4 Байка о Зинке и Алёшке

Когда мы с друзьями возвращались из леса, сверкала молния и гремел гром. Вот-вот должна была начаться гроза. Наша подружка Иринка злилась, зачем она сегодня пошла с нами в лес. Её друг Вадик пытался шутить. А мы с Маринкой молча торопились успеть до грозы. Когда снова сверкнула молния, и на землю, как пули, стали падать тяжёлые капли, мы все решили, что лучше где-то спрятаться. Первым убежищем можно было считать дом деда Егора.
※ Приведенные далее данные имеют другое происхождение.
/-- A probe is recorded on a disabled axis with plug sense, and two equal new verdicts change its plug state with PLUG_CHG (R136,
R137). A coil found open in two frames, or two bridges that share unequally for 16, turn the axis off (R164, R259, R260); a coil
without usable samples for 16 frames is flagged (R155); encoder inputs that change together are an error (R169). What the turning
off of an axis ends, in its order: the running segment of your host with the status and word of the event, unless another was
decided, then the queued one FLUSHED, both with m_prog as MPOS (R78, R238, R302, R323). -/
def Obligations.AxesAreTurnedOffByTheirFaults : Prop :=
  (∀ (s : State) (n : AxisId),
        (∀ ra rb : Nat, let v := probeVerdict ra rb
          ((s.ax n).cfg.plugEn = false ∨ (s.ax n).drv.enabled = true ∨ (s.grp (groupOf n)).diag ≠ none →
            exec (.plugProbe n ra rb) s = .next s)
          ∧ ((s.ax n).cfg.plugEn = true → (s.ax n).drv.enabled = false → (s.grp (groupOf n)).diag = none →
            let cfg := fun (x : Axis) => if v = .plugged then { x.cfg with rcoil := (ra + rb) / 2 } else x.cfg
            let legs := s.legs.mapFinIdx fun m l h => if axisOfLeg ⟨m, h⟩ = n then { l with testTicks := 0 } else l
            ((s.ax n).prot.probe ≠ v → exec (.plugProbe n ra rb) s = .next { s with
              legs := legs
              axes := upd s.axes n fun x => { x with cfg := cfg x, prot := { x.prot with ra := ra, rb := rb, probe := v } } })
            ∧ ((s.ax n).prot.probe = v → (s.ax n).prot.plug ≠ v →
                (v = .plugged → ∀ p ∈ s.pinsOf n (· = 11), (s.pin p).isOn = true) →
                ∃ t, exec (.plugProbe n ra rb) s = .next t ∧ t = { s.logs t with
                  legs := legs
                  axes := upd s.axes n fun x => { x with
                    cfg := cfg x, prot := { x.prot with ra := ra, rb := rb, plug := v, plugChg := true } } })))
        ∧ (let a := 2 ≤ (s.coil (coilA n)).openRun
           let b := 2 ≤ (s.coil (coilB n)).openRun
           ((s.ax n).drv.enabled = false ∨ ¬(a ∨ b) → exec (.unplugDetect n) s = .next s)
           ∧ ((s.ax n).drv.enabled = true → a ∨ b → ∃ t, exec (.unplugDetect n) s = .next t ∧ s.axisOff t n
                ∧ (t.ax n).prot.plug = .unplugged ∧ (t.ax n).prot.plugChg = true ∧ (t.ax n).prot.latched = (s.ax n).prot.latched
                ∧ (t.ax n).mot.unsure = ((s.ax n).mot.unsure || !(s.ax n).cfg.setpoint)))
        ∧ (let due := s.ganged n = true ∧ s.isPartner n = false ∧ (16 ≤ (s.ax n).prot.shareA ∨ 16 ≤ (s.ax n).prot.shareB)
           (¬due → exec (.shareErr n) s = .next s)
           ∧ (due → ∃ t, exec (.shareErr n) s = .next t ∧ s.axisOff t n ∧ (t.ax n).prot.shareErr = true
                ∧ (t.ax n).prot.shareA = 0 ∧ (t.ax n).prot.shareB = 0))
        ∧ (∀ c : CoilId,
            ((s.coil c).lost < 16 ∨ (s.coil c).sampleLost = true → exec (.sampleLost c) s = .next s)
            ∧ (16 ≤ (s.coil c).lost → (s.coil c).sampleLost = false → ∃ t, exec (.sampleLost c) s = .next t
              ∧ t = { s.logs t with coils := upd s.coils c fun k => { k with sampleLost := true } }))
        ∧ (s.hasEncoder n = false → exec (.encErr n) s = .next s)
        ∧ (s.hasEncoder n = true → ∃ t, exec (.encErr n) s = .next t ∧ t = { s.logs t with axes := upd s.axes n fun x => { x with
            enc := { x.enc with err := true, armed := false, disarmed := true, fallback := x.cfg.setpoint }
            mot := { x.mot with unsure := true } } }))
  ∧ (∀ (s : State) (n : AxisId) (r : Run) (g : Segment) (st : Status) (w : Word) (tr tg : BitVec 16) (qr qg : BitVec 4),
        s.axisOff (s.turnOff n st w) n
        ∧ ((s.ax n).mot.runs = [r] → (s.ax n).mot.queue = [g] → r.seg.ref = .host tr qr → g.ref = .host tg qg → r.seg.batch = 0 →
            g.batch = 0 → s.q.batches = [] → s.q.actions = [] → r.seg.flags.headDelayed = false → g.flags.headDelayed = false →
            g.lost = false → (s.ax n).prot.ident = none →
              let e := s.segEntry n r.seg tr qr (r.decided.getD (st, none)).1
              (s.turnOff n st w).q = { s.entered [{ e with word := ((r.decided.getD (st, some w)).2).getD (outWord (s.ax n).mot.out) },
                    s.segEntry n g tg qg .flushed] with
                snapOps := s.q.snapOps.filter fun o => o ≠ .energise n }))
Мы с Маринкой знали, что скорее всего Леший приютит промокших ребят. Как это бывало не раз. С надеждой мы с силой стали колотить в дверь. К нашей всеобщей радости, дед Егор оказался дома.

- Ну заходите, куда девать вас, бедолаг. Грозу переждёте, а потом домой торопитесь, некогда мне с вами лясы точить, - по своей привычке дед Егор опять ворчал и строго глядел на нас. Мы впервые вынужденно оказались в гостях у Лешего. Раньше мы пугали себя тем, что дома у него повсюду пауки, головы убитых животных, скелеты, кипящие котелки. Удивились, увидев его гостиную с большой русской печью, обеденным столом и парой табуретов, двумя жёсткими диванами, журнальным столиком посредине комнаты, картинами уральской природы - на стенах. Почему-то наше девичье внимание особенно привлекла одна картина, висящая в центре стены. На ней был изображён густой сосновый лес в летний солнечный день, между скалами текла быстрая река, а на переднем плане – на большой камне, поджав ноги, сидела девушка лет шестнадцати. В коротком красном платьице она казалась ещё тоньше и стройней. Её рыжие волосы хулиганисто раздувал ветер, её серые глаза весело щурились на солнце. Лёгкая, игривая девчонка как будто вскочит и босиком побежит по густой траве. Художник с автографом Алексей Светлов так изобразил пейзаж, что он казался солнечным даже в пасмурный дождливый день.
- А...  Вы картины мои разглядываете, девчушки? Ну какая вам приглянулась?
- Вот эта с девушкой. Она как будто живая, - не скрывали мы своего восторга.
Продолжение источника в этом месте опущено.